- What needs to be done
Return, from the data that follows, each line that holds the word "queue".

Dataset entries:

- Opening Delimiter -

theorem rising_put {α : Type} {t : Table α} {i : Nat} {v : α} (h : Rising t) : Rising (t.put i v) := by
  induction t with
  | nil => simp [Table.put, Rising]
  | cons e t ih =>
    obtain ⟨k, w⟩ := e
    have hc := rising_cons.mp h
    simp only [Table.put]
    split
    · next hk => subst hk; exact rising_cons.mpr hc
    · split
      · next hlt =>
        refine rising_cons.mpr ⟨?_, h⟩
        intro e he
        rcases List.mem_cons.mp he with rfl | he
        · exact hlt
        · exact lt_trans hlt (hc.1 e he)
      · next hne hnl =>
        refine rising_cons.mpr ⟨?_, ih hc.2⟩
        intro e he
        rcases Table.mem_put he with rfl | he
        · exact lt_of_le_of_ne (not_lt.mp hnl) (fun h' => hne h'.symm)
        · exact hc.1 e he

theorem rising_del {α : Type} {t : Table α} {i : Nat} (h : Rising t) : Rising (t.del i) := by
  induction t with
  | nil => exact h
  | cons e t ih =>
    obtain ⟨k, w⟩ := e
    have hc := rising_cons.mp h
    simp only [Table.del]
    split
    · exact ih hc.2
    · exact rising_cons.mpr ⟨fun e he => hc.1 e (Table.mem_del he), ih hc.2⟩

theorem rising_set {α : Type} [DecidableEq α] {d : α} {t : Table α} {i : Nat} {v : α} (h : Rising t) :
    Rising (Table.set d t i v) := by
  unfold Table.set
  split
  · exact rising_del h
  · exact rising_put h

theorem rising_filter {α : Type} {t : Table α} {q : Nat × α → Bool} (h : Rising t) : Rising (t.filter q) :=
  List.Pairwise.sublist (List.Sublist.map _ List.filter_sublist) h

/-! ### The base operations -/

theorem evqFill_congr {s t : State} (h : t.cad.queue = s.cad.queue) : t.evqFill = s.evqFill := by
  unfold State.evqFill; rw [h]

theorem Region.same_refl (s : State) (q : Region) : q.same s s := by
  cases q <;> simp [Region.same]

theorem Region.same_trans {s t u : State} {q : Region} (h : q.same s t) (k : q.same t u) : q.same s u := by
  cases q <;> simp only [Region.same] at h k ⊢
  case log => exact ⟨k.1.trans h.1, k.2.trans h.2⟩
  all_goals exact k.trans h

/-- The bounds at the start. -/
theorem Kept.self (s : State) (ps : Region → Prop) (fs : Fld → Prop) :
    Kept ⟨s.pending, s.tick, (· = s.locks), s, ps, fs⟩ s :=
  ⟨rfl, rfl, rfl, id, fun q _ => q.same_refl s, fun _ _ _ => rfl⟩

/-- What a command within bounds leaves alone. -/
theorem Kept.frame {s t : State} {ps : Region → Prop} {fs : Fld → Prop}
    (h : Kept ⟨s.pending, s.tick, (· = s.locks), s, ps, fs⟩ t) : Frame ps fs s t :=
  ⟨h.tick, h.locks, h.pending, h.part, h.reg⟩

/-- An update within the bounds. -/
theorem Kept.next {s t : State} (h : Kept W s) (hp : t.pending = s.pending) (ht : t.tick = s.tick)
    (hl : t.locks = s.locks) (hi : s.Inv → t.Inv) (hq : ∀ q, ¬ W.part q → q.same s t)
    (hr : ∀ G j, (∀ F, W.fld F → ∀ i, G.key j ≠ F.key i) → t.rd G j = s.rd G j) : Kept W t where
  pending := hp.trans h.pending
  tick := ht.trans h.tick
  locks := hl ▸ h.locks
  inv := fun k => hi (h.inv k)
  part := fun q k => Region.same_trans (h.part q k) (hq q k)
  reg := fun G j k => (hr G j k).trans (h.reg G j k)

/-- An update of parts that the invariant does not name. -/
theorem Kept.of_eq {s t : State} (h : Kept W s) (hp : t.pending = s.pending) (ht : t.tick = s.tick)
    (hl : t.locks = s.locks) (hf : t.fields = s.fields) (hr : t.rwl = s.rwl) (hi : t.inForce = s.inForce)
    (hs : t.fw.staging = s.fw.staging) (hq : t.cad.queue = s.cad.queue) (k : ∀ q, ¬ W.part q → q.same s t) : Kept W t :=
  h.next hp ht hl
    (fun i => ⟨hf ▸ i.fields, hr ▸ i.rwl, hi ▸ i.inForce, hs ▸ i.staging, evqFill_congr hq ▸ i.events⟩) k
    (fun G j _ => by unfold State.rd; rw [hf, hr])

theorem kept_setSpk {f : Spk → Spk} (h : Kept W s) (a : W.part .spk) : Kept W (s.setSpk f) :=
  h.of_eq rfl rfl rfl rfl rfl rfl rfl rfl (fun q k => by
    cases q with
    | spk => exact absurd a k
    | _ => simp [Region.same])

theorem kept_setRim {f : Rim → Rim} (h : Kept W s) (a : W.part .rim) : Kept W (s.setRim f) :=
  h.of_eq rfl rfl rfl rfl rfl rfl rfl rfl (fun q k => by
    cases q with
    | rim => exact absurd a k
    | _ => simp [Region.same])

theorem kept_setGl {f : Gl → Gl} (h : Kept W s) (a : W.part .gl) : Kept W (s.setGl f) :=
  h.of_eq rfl rfl rfl rfl rfl rfl rfl rfl (fun q k => by
    cases q with
    | gl => exact absurd a k
    | _ => simp [Region.same])

theorem kept_setEng {f : Eng → Eng} (h : Kept W s) (a : W.part .eng) : Kept W (s.setEng f) :=
  h.of_eq rfl rfl rfl rfl rfl rfl rfl rfl (fun q k => by
    cases q with
    | eng => exact absurd a k
    | _ => simp [Region.same])

theorem kept_setEm {f : Em → Em} (h : Kept W s) (a : W.part .em) : Kept W (s.setEm f) :=
  h.of_eq rfl rfl rfl rfl rfl rfl rfl rfl (fun q k => by
    cases q with
    | em => exact absurd a k
    | _ => simp [Region.same])

theorem kept_setTh {f : Th → Th} (h : Kept W s) (a : W.part .th) : Kept W (s.setTh f) :=
  h.of_eq rfl rfl rfl rfl rfl rfl rfl rfl (fun q k => by
    cases q with
    | th => exact absurd a k
    | _ => simp [Region.same])

theorem kept_setBg {f : Bg → Bg} (h : Kept W s) (a : W.part .bg) : Kept W (s.setBg f) :=
  h.of_eq rfl rfl rfl rfl rfl rfl rfl rfl (fun q k => by
    cases q with
    | bg => exact absurd a k
    | _ => simp [Region.same])

theorem kept_setCar {f : Car → Car} (h : Kept W s) (a : W.part .car) : Kept W (s.setCar f) :=
  h.of_eq rfl rfl rfl rfl rfl rfl rfl rfl (fun q k => by
    cases q with
    | car => exact absurd a k
    | _ => simp [Region.same])

theorem kept_setPel {f : Pel → Pel} (h : Kept W s) (a : W.part .pel) : Kept W (s.setPel f) :=
  h.of_eq rfl rfl rfl rfl rfl rfl rfl rfl (fun q k => by
    cases q with
    | pel => exact absurd a k
    | _ => simp [Region.same])

theorem kept_setMg {f : Mg → Mg} (h : Kept W s) (a : W.part .mg) : Kept W (s.setMg f) :=
  h.of_eq rfl rfl rfl rfl rfl rfl rfl rfl (fun q k => by
    cases q with
    | mg => exact absurd a k
    | _ => simp [Region.same])

theorem kept_setRc {f : Rc → Rc} (h : Kept W s) (a : W.part .rc) : Kept W (s.setRc f) :=
  h.of_eq rfl rfl rfl rfl rfl rfl rfl rfl (fun q k => by
    cases q with
    | rc => exact absurd a k
    | _ => simp [Region.same])

theorem kept_setMtr {f : Mtr → Mtr} (h : Kept W s) (a : W.part .mtr) : Kept W (s.setMtr f) :=
  h.of_eq rfl rfl rfl rfl rfl rfl rfl rfl (fun q k => by
    cases q with
    | mtr => exact absurd a k
    | _ => simp [Region.same])

theorem kept_setMir {f : Mirror → Mirror} (h : Kept W s) (a : W.part .mir) : Kept W (s.setMir f) :=
  h.of_eq rfl rfl rfl rfl rfl rfl rfl rfl (fun q k => by
    cases q with
    | mir => exact absurd a k
    | _ => simp [Region.same])

theorem kept_setCmd {f : Cmd → Cmd} (h : Kept W s) (a : W.part .cmd) : Kept W (s.setCmd f) :=
  h.of_eq rfl rfl rfl rfl rfl rfl rfl rfl (fun q k => by
    cases q with
    | cmd => exact absurd a k
    | _ => simp [Region.same])

theorem kept_setBus {f : Bus → Bus} (h : Kept W s) (a : W.part .bus) : Kept W (s.setBus f) :=
  h.of_eq rfl rfl rfl rfl rfl rfl rfl rfl (fun q k => by
    cases q with
    | bus => exact absurd a k
    | _ => simp [Region.same])

/-- An update of the cadence block; `k` says what becomes of the event queue. -/
theorem kept_cadence {f : Cad → Cad} (h : Kept W s) (k : s.Inv → (s.setCad f).evqFill ≤ 64) (a : W.part .cad)
    (b : W.part .tasks) : Kept W (s.setCad f) :=
  h.next rfl rfl rfl (fun i => ⟨i.fields, i.rwl, i.inForce, i.staging, k i⟩)
    (fun q n => by
      cases q with
      | cad => exact absurd a n
      | tasks => exact absurd b n
      | _ => simp [Region.same])
    (fun _ _ _ => rfl)

theorem kept_setCad {f : Cad → Cad} (h : Kept W s) (k : ∀ c, (f c).queue = c.queue) (a : W.part .cad)
    (b : W.part .tasks) : Kept W (s.setCad f) :=
  kept_cadence h (fun i => (evqFill_congr (s := s) (t := s.setCad f) (k s.cad)) ▸ i.events) a b

/-- An update of the releases of the domestique tasks alone. -/
theorem kept_tasks {f : Table Task → Table Task} (h : Kept W s) (b : W.part .tasks) :
    Kept W (s.setCad (fun c => { c with tasks := f c.tasks })) :=
  h.of_eq rfl rfl rfl rfl rfl rfl rfl rfl (fun q k => by
    cases q with
    | tasks => exact absurd b k
    | _ => simp [Region.same])

/-- An update of the firmware block; `k` says what becomes of the log's staging. -/
theorem kept_firmware {f : Fw → Fw} (h : Kept W s) (k : s.Inv → (f s.fw).staging.length ≤ 256) (a : W.part .fw)
    (b : W.part .log) : Kept W (s.setFw f) :=
  h.next rfl rfl rfl (fun i => ⟨i.fields, i.rwl, i.inForce, k i, i.events⟩)
    (fun q n => by
      cases q with
      | fw => exact absurd a n
      | log => exact absurd b n
      | _ => simp [Region.same])
    (fun _ _ _ => rfl)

- Closing Delimiter -

- Answer space
theorem evqFill_congr {s t : State} (h : t.cad.queue = s.cad.queue) : t.evqFill = s.evqFill := by
    (hs : t.fw.staging = s.fw.staging) (hq : t.cad.queue = s.cad.queue) (k : ∀ q, ¬ W.part q → q.same s t) : Kept W t :=
/-- An update of the cadence block; `k` says what becomes of the event queue. -/
theorem kept_setCad {f : Cad → Cad} (h : Kept W s) (k : ∀ c, (f c).queue = c.queue) (a : W.part .cad)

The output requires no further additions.